Stored items from a collection:
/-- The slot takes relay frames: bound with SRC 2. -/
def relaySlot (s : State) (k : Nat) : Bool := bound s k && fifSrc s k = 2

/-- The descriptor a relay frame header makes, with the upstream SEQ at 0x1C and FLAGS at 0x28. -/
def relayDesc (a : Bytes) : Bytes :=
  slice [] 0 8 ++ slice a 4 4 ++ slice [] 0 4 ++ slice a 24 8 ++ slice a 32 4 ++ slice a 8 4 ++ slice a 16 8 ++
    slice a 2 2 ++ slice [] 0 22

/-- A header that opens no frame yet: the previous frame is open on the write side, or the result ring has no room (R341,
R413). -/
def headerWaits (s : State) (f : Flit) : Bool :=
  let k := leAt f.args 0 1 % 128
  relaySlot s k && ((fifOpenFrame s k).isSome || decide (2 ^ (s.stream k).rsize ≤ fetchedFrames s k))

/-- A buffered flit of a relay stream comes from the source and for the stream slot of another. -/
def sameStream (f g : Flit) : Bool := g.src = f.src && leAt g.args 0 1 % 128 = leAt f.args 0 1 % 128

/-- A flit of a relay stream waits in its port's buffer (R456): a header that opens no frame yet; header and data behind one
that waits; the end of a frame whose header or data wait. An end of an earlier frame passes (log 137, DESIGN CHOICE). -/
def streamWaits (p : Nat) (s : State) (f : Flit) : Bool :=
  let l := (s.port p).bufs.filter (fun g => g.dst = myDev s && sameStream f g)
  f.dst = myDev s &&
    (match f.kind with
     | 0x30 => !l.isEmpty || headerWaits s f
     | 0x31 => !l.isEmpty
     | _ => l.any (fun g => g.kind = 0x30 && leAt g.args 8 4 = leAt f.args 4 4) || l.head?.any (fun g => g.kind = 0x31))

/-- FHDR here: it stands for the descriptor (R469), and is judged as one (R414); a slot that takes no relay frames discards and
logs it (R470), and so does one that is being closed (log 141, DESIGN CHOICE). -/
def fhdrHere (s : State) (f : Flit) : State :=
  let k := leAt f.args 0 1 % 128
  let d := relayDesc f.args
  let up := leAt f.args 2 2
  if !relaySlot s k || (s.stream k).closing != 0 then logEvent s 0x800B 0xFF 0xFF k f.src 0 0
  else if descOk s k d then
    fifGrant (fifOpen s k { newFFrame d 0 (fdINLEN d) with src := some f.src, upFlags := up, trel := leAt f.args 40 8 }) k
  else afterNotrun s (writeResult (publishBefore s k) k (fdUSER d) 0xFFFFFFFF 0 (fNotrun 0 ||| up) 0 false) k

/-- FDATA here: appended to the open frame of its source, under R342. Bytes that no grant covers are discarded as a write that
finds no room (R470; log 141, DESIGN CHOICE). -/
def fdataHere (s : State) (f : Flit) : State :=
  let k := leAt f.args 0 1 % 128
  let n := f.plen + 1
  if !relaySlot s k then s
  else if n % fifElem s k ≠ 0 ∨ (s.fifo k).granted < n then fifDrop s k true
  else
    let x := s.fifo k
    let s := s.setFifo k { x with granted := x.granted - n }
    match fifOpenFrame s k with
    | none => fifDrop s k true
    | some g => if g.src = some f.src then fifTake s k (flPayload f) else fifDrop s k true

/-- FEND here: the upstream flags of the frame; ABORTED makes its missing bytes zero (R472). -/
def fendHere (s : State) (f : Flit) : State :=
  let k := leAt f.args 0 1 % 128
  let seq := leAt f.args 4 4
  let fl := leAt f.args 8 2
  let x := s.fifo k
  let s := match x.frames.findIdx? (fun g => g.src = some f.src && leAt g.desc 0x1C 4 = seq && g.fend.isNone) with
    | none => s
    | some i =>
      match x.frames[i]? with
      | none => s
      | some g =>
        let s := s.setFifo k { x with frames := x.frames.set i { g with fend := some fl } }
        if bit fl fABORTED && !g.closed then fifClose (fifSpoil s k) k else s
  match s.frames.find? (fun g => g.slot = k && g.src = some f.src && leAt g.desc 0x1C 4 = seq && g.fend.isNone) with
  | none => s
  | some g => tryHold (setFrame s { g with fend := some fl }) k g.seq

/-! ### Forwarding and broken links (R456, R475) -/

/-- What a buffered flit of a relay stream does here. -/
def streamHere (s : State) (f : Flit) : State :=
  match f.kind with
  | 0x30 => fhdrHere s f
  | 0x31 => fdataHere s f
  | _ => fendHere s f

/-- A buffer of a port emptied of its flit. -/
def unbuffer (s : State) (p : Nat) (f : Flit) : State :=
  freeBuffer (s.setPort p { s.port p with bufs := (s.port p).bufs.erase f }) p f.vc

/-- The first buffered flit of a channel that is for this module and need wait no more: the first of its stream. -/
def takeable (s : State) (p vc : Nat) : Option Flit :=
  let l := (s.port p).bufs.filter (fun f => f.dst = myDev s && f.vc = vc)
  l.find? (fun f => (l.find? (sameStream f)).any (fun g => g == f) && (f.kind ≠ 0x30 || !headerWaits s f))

**HOW TO COMPLETE THIS TASK**:
Copy out each line in the preceding records that contains "myDev".

**ANSWER**:
  let l := (s.port p).bufs.filter (fun g => g.dst = myDev s && sameStream f g)
  f.dst = myDev s &&
  let l := (s.port p).bufs.filter (fun f => f.dst = myDev s && f.vc = vc)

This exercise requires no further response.